A thrilling new compilation from Soundway called BODY BEAT collects 2 decades worth of b-sides, dubs, and otherwise deep cuts from the wild and tough-to-navigate world of electro-soca. Soul Jazz delivers CONGO REVOLUTION, a well-considered set of afro-latin jazz from 1950s Congo. Few singers out there can claim that one of their songs became their home country's national anthem, but OM KALSOUM can. The "Voice of Egypt"s most popular song 'Enta Omri' is so epic that it fills an entire record, which is now back in print. This 1964 piece and it's dominance of Egypt's influential radio station ushered in the modern era of music from that region. Years and years out of print, we now have a new LP version of the FANIA ALL-STARS legendary 1975 concert at Yankee Stadium, which captures many of the titans of the Nuyorican salsa movement: Celia Cruz, Hector Lavoe, Ray Barretto, Johnny Pacheco, Larry Harlow, Willie Colon are all in the mix, it's no wonder they needed a whole stadium to fit them. A fiery new group called LAKOU MIZIK traces the two-way influence of the jazz scenes of Haiti and New Orleans.
Big dogs of the ambient worlds of now and then are in the building this week. We've got the limited collection of K. LEIMER's earliest tape releases on 2LP, going all the way back to the pioneering musician's late 70s albums 'Translucent / Memory' and 'The Mind And Its Likeness'. Private issue new age hero DON SLEPIAN's 1980 release 'New Dawn' is released on vinyl for the first time ever, containing vista after blissful, pealing vista. One of SARAH DAVACHI's more standout releases, 2016's 'Dominions', gets a much needed reissue on LP, as well.

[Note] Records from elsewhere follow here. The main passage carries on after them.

-- ==== Sys2Proof/Certificates/Slice0/Obligations.lean ====
section
/-! DEFINITION. The statements about this machine, for the provers: what reset leaves, how words decode, what each instruction does
and what it leaves alone, what the rules about the whole machine say.  A statement that rests on a choice of the model names the
log entry. -/

/-! ## Terms the statements use -/

namespace Sys2Proof.Claims

open Sys2Proof.Machine

/-- The instruction issues outside runahead and accepts every hint word before it: none of the causes that R285 puts before its own
checks stands against it. -/
def Ready (i : Instr) (s : State) : Prop := s.cx.ahead = none ∧ badHint (encode i) s.cx.r.hints = none

/-- The instruction completes within its rotation, the registers being these before the pc moves on. -/
def Done (i : Instr) (s : State) (r : Regs) : Prop := exec i s = .next (s.finish r)

/-- The instruction completes after leaving the rotation, its operation not being kept in flight (R182). -/
def DoneLong (i : Instr) (s : State) (r : Regs) : Prop := exec i s = .next (s.replan.finish r)

/-- The instruction completes within its rotation, writing one scalar register. -/
def Gives (i : Instr) (s : State) (d : RegNo) (v : Word) : Prop := Done i s (s.cx.r.set d v)

/-- The instruction completes after leaving the rotation, writing one scalar register. -/
def GivesLong (i : Instr) (s : State) (d : RegNo) (v : Word) : Prop := DoneLong i s (s.cx.r.set d v)

/-- The instruction takes a trap with this cause and value of sr.tval and has no other effect; the record's INSN is its word, and a
TRANSLATION fault lists one page (R11, R207, R284, R286). -/
def Traps (i : Instr) (s : State) (cause : BitVec 8) (tval : Word) (write : Bool := false) : Prop :=
  exec i s = .next (s.takeTrap s.cur cause tval write false (if cause = 0x04#8 then [tval &&& ~~~0xFFF#64] else []) (encode i))

/-- The instruction or happening completes: `exec` answers a next state, and that state has a property. -/
def Ends (i : Instr) (s : State) (p : State → Prop) : Prop := ∃ t, exec i s = .next t ∧ p t

/-- The general registers, scalar and vector, of two register sets are the same. -/
def SameGeneral (r q : Regs) : Prop := (∀ n, r.get n = q.get n) ∧ ∀ n, r.vget n = q.vget n

/-- Every byte of memory, every full/empty bit and every poison mark of two states is the same. -/
def SameMemory (s t : State) : Prop := (∀ a, t.byteAt a = s.byteAt a) ∧ t.fe = s.fe ∧ t.poison = s.poison

/-- Every byte of memory and every full/empty bit of two states is the same, and so is the poison mark of every word, but for one in a
sector above whose DRAM copy a cache held another: dropping such a copy brings back what DRAM holds (R59, R91). -/
def SameBytes (s t : State) : Prop :=
  (∀ a, t.byteAt a = s.byteAt a) ∧ t.fe = s.fe ∧ ∀ w, SMap.look none s.under (w / 16) = none → (w ∈ t.poison ↔ w ∈ s.poison)

end Sys2Proof.Claims

open Sys2Proof Sys2Proof.Machine Sys2Proof.Claims

/-! ## Reset, fetch, decode -/

/-- Right after reset the boot status is READY; every memory byte reads zero, every basin word is empty, every register reads zero (R34,
R35); no word is poisoned and every context is IDLE.  That sr.cycle still is 0 at READY is the model's choice (log entry 6). -/
def Obligations.ResetLeavesZero : Prop :=
  State.reset.pkg.boot = 0x09#8 ∧ State.reset.cycle = 0#64
  ∧ (∀ a, State.reset.byteAt a = 0#8) ∧ (∀ w, State.reset.full w = false)
  ∧ (∀ a n, State.reset.poisoned a n = false)
  ∧ ∀ c, (State.reset.ctx c).st = .idle ∧ (∀ n, (State.reset.ctx c).r.get n = 0#64)
    ∧ (∀ n, (State.reset.ctx c).r.vget n = 0#1024) ∧ (State.reset.ctx c).r.pc = 0#64

/-- The memory right after reset has the canonical form, so that the invariant of `StepKeepsMemoryCanonical` holds there. -/
def Obligations.ResetMemoryCanonical : Prop := Memory.wf State.reset.mem = true

/-- Every step keeps memory in its canonical form: addresses strictly rising and no listed byte equal to what an unlisted address
reads as, so that equal contents of memory are equal data (R5, R34). -/
def Obligations.StepKeepsMemoryCanonical : Prop :=
  ∀ s t : State, Memory.wf s.mem = true → step s = .next t → Memory.wf t.mem = true

/-- Decode and encode agree: the word of every well-formed instruction that has one, with every operand at every value its field
takes, decodes to that instruction (R272, R279). -/
def Obligations.EncodedWordsDecode : Prop :=
  ∀ i : Instr, i.wf = true → i.isWord = true → decodeTableWord 32 (encode i).toNat = some i

/-- No word is read as an instruction whose own word is another: what decodes is well-formed and encodes back to the word, so no bit of
the word is ignored (R280). -/
def Obligations.DecodedWordsEncodeBack : Prop :=
  ∀ (w : IWord) (i : Instr), decodeWord w = .ok i → i.wf = true ∧ i.isWord = true ∧ encode i = w

/-- Words that the spec writes out decode to the instructions it names: Tables 10.15, 11.9 and 13.11 (R272). -/
def Obligations.WrittenWordsDecode : Prop :=
  decodeWord 0x17500005#32 = .ok (.movi 21 5) ∧ decodeWord 0x14D68020#32 = .ok (.slli 13 13 32)
  ∧ decodeWord 0x08F7FFFF#32 = .ok (.addi 15 15 0x7FFF) ∧ decodeWord 0x32F07FFC#32 = .ok (.bne 15 0 0x7FFC)
  ∧ decodeWord 0x4CC6C002#32 = .ok (.ldd 12 13 2 2) ∧ decodeWord 0x555A0000#32 = .ok (.std 21 20 0 0)
  ∧ decodeWord 0xFE000003#32 = .ok (.immx 3) ∧ decodeWord 0x5C050003#32 = .ok (.mwarm 10)
  ∧ decodeWord 0x5CD50004#32 = .ok (.mwait 13 10) ∧ decodeWord 0x3AD58003#32 = .ok (.bgeu 13 11 3)
  ∧ decodeWord 0x3C0FFFFC#32 = .ok (.jal 0 0xFFFFC)

/-- A step runs the decoded instruction.  With nothing in the inbox, nothing of the device's own due and a context's slot next, whose
loop end check, boundary traps and runahead records are not owed, the word at its program counter, where the address checks of kind
execute pass and the word is memory and not poisoned, is decoded from its four bytes, the least significant first, and what it decodes
to is executed: the step is exec of that instruction at the slot's state, the translation put into the TLBs.  The slot has moved
sr.cycle on to the cycle of the context's turn (R5, R165, R272, R281). -/
def Obligations.StepRunsDecodedInstruction : Prop :=
  ∀ (s u : State) (k : Nat) (c : CtxId) (a : Access) (i : Instr),
    s.inbox = [] → s.pkg.powered = true → s.slot = some (k, c) → (8 ≤ s.cycle.toNat % 8 + k → s.due = none) → u = s.toSlot k c →
    u.cx.ended = false → u.cx.boundaryTrap = none → (∀ r, u.cx.ahead = some r → r.ended = false) →
    u.tr .ex u.cx.r.pc = .ok a → unmappedPa a.loc = false → a.marked = false → u.poisoned a.loc 4 = false →
    decodeBytes (u.bytesAt a.loc 4) = some (.ok i, []) →
    step s = exec i { u.fillTlb u.cur a.fill with cx := { (u.fillTlb u.cur a.fill).cx with fetched := none } }

/-- The steps around an instruction's own complete.  A fetch whose address checks pass yields the word of the four bytes at the program
counter (R281).  A word that encodes nothing traps ILLEGAL_INSTRUCTION with tval the word (R280); one of a reserved hint kind or with a
reserved payload traps ILLEGAL_HINT with tval the word's own address (R275); the loop end check of an instruction that completed out
of the rotation is made and the pc goes on (R317). -/
def Obligations.FetchAndUnassignedWords : Prop :=
  (∀ (s : State) (a : Access), s.tr .ex s.cx.r.pc = .ok a → unmappedPa a.loc = false → a.marked = false → s.poisoned a.loc 4 = false →
    exec .instructionFetch s = .next { s.fillTlb s.cur a.fill with cx := { (s.fillTlb s.cur a.fill).cx with
      fetched := some (BitVec.ofNat 32 (s.natAtLoc a.loc 4)) } })
  ∧ (∀ (s : State) (w : IWord), s.cx.ahead = none →
    Traps (.unassignedEncoding w) s 0x01#8 (w.setWidth 64) ∧ Traps (.reservedHintKind w) s 0x02#8 s.cx.r.pc)
  ∧ (∀ (s : State), s.cx.ended = true →
    exec .loopEndCheck s = .next { s with cx := { s.cx with r := s.cx.r.advance, ended := false } })
  ∧ (∀ (w : IWord) (e : Reject), decodeWord w = .error e →
    issueWord w = (if e = .hintKind ∨ e = .hintPayload then .reservedHintKind w else .unassignedEncoding w))

/-! ## Registers, the program counter, hints -/

/-- The register file: s0 reads zero and writes to it are discarded with no other effect; any other scalar register reads what was last
written to it and a write changes no other register; a vector register likewise (R262, R265). -/
def Obligations.RegistersReadBack : Prop :=
  ∀ (r : Regs) (d n : RegNo) (v : Word) (k m : Nat) (x : VReg),
    r.get 0#5 = 0#64 ∧ (d = 0#5 → r.set d v = r)
    ∧ (r.set d v).get n = (if n = d ∧ d ≠ 0#5 then v else r.get n)
    ∧ (r.vset k x).vget m = (if m = k then x else r.vget m)
    ∧ (∀ j, (r.set d v).vget j = r.vget j) ∧ (∀ j, (r.vset k x).get j = r.get j)

/-- The loop end check of R317 for an instruction that completes without redirecting the pc, lc1 first and lc0 only where lc1 does not
loop; every other register is as it was, and the pending hints are used up (R275). -/
def Obligations.LoopEndCheck : Prop :=
  ∀ r : Regs,
    let at1 := r.lc1 ≠ 0#64 ∧ r.lend1 = r.pc
    let at0 := r.lc0 ≠ 0#64 ∧ r.lend0 = r.pc
    (at1 → r.lc1 ≠ 1#64 → r.advance = { r with pc := r.lstart1, lc1 := r.lc1 - 1#64, hints := [] })
    ∧ (at1 → r.lc1 = 1#64 → ¬ at0 → r.advance = { r with pc := r.pc + 4#64, lc1 := 0#64, hints := [] })
    ∧ (at1 → r.lc1 = 1#64 → at0 → r.lc0 ≠ 1#64 → r.advance = { r with pc := r.lstart0, lc1 := 0#64, lc0 := r.lc0 - 1#64, hints := [] })
    ∧ (at1 → r.lc1 = 1#64 → at0 → r.lc0 = 1#64 → r.advance = { r with pc := r.pc + 4#64, lc1 := 0#64, lc0 := 0#64, hints := [] })
    ∧ (¬ at1 → at0 → r.lc0 ≠ 1#64 → r.advance = { r with pc := r.lstart0, lc0 := r.lc0 - 1#64, hints := [] })
    ∧ (¬ at1 → at0 → r.lc0 = 1#64 → r.advance = { r with pc := r.pc + 4#64, lc0 := 0#64, hints := [] })
    ∧ (¬ at1 → ¬ at0 → r.advance = { r with pc := r.pc + 4#64, hints := [] })

/-- A hint word that is accepted takes an issue turn of its own: it joins the pending hint state with its kind, payload and address and
the next word follows, nothing else changing.  It traps ILLEGAL_HINT with tval its own address, and sr.epc the first word of its
chain, when its kind already stands in the chain, when it is the last word of the body of an active loop, or when its payload is
reserved (R275, R277, R278). -/
def Obligations.HintWords : Prop :=
  ∀ (s : State) (p : BitVec 22) (c : BitVec 2) (o : BitVec 1) (q : BitVec 2) (x r : BitVec 1) (m : BitVec 2), s.cx.ahead = none →
    let lastOfBody := (s.cx.r.lc1 ≠ 0#64 ∧ s.cx.r.lend1 = s.cx.r.pc) ∨ (s.cx.r.lc0 ≠ 0#64 ∧ s.cx.r.lend0 = s.cx.r.pc)
    let word := fun (i : Instr) (kind : BitVec 3) (payload : BitVec 22) =>
      (i.wf = true → ¬ lastOfBody → (∀ h ∈ s.cx.r.hints, h.kind ≠ kind) →
        exec i s = .next (s.setR { s.cx.r with pc := s.cx.r.pc + 4#64, hints := s.cx.r.hints ++ [⟨kind, payload, s.cx.r.pc⟩] }))
      ∧ (i.wf = false ∨ lastOfBody ∨ (∃ h ∈ s.cx.r.hints, h.kind = kind) → Traps i s 0x02#8 s.cx.r.pc)
    word (.immx p) 0#3 p ∧ word (.hcache c) 1#3 (c.setWidth 22) ∧ word (.hsched o) 2#3 (o.setWidth 22)
    ∧ word (.hmod q x r m) 3#3 ((q ++ x ++ r ++ m : BitVec 6).setWidth 22) ∧ word (.hnop p) 4#3 p

/-- An instruction with a hint before it that it does not accept does nothing but trap: ILLEGAL_HINT with tval the address of the first
such hint of the chain, unless the instruction is itself illegal, which comes first (R277, R285). -/
def Obligations.UnacceptedHintTraps : Prop :=
  ∀ (i : Instr) (s : State) (h : Hint), i.isWord = true → i.isHint = false → s.cx.ahead = none →
    badHint (encode i) s.cx.r.hints = some h →
    Traps i s 0x02#8 h.addr ∨ Traps i s 0x01#8 ((encode i).setWidth 64)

Some real blazers in the house on the techno and dance front, starting with a beautiful new mini album from French producer VOISKI, who takes a deep plunge into blinding, pneumatic trance on 'At the Speed of Love'. UK producers CALL SUPER and PARRIS are constantly reinventing their sound, and do so again with a new collab EP called 'Can U Feel The Sun On Your Back' with two elliptically leftfield trips. House stalwart Fred P is back under his BLACK JAZZ CONSORTIUM alias with a sprawling album that weds tender deep house with angelic R&B. Chicago rave explorer HIEROGLYPHIC BEING has a new record out called 'Synth Expression/Rhythmic Cubism', and we have a powerful new EP from post-dubstep mangler PINCH on the Berceuse Heroique label. Finally, legendary party DJ and reigning king of the disco edit DANIEL WANG emerges from years of relatively quiet output with 'Don't Go Lose This', a delirious two-part re-imagining of Hugh Masekela's afro-electro classic 'Dont Go Lose It Baby'.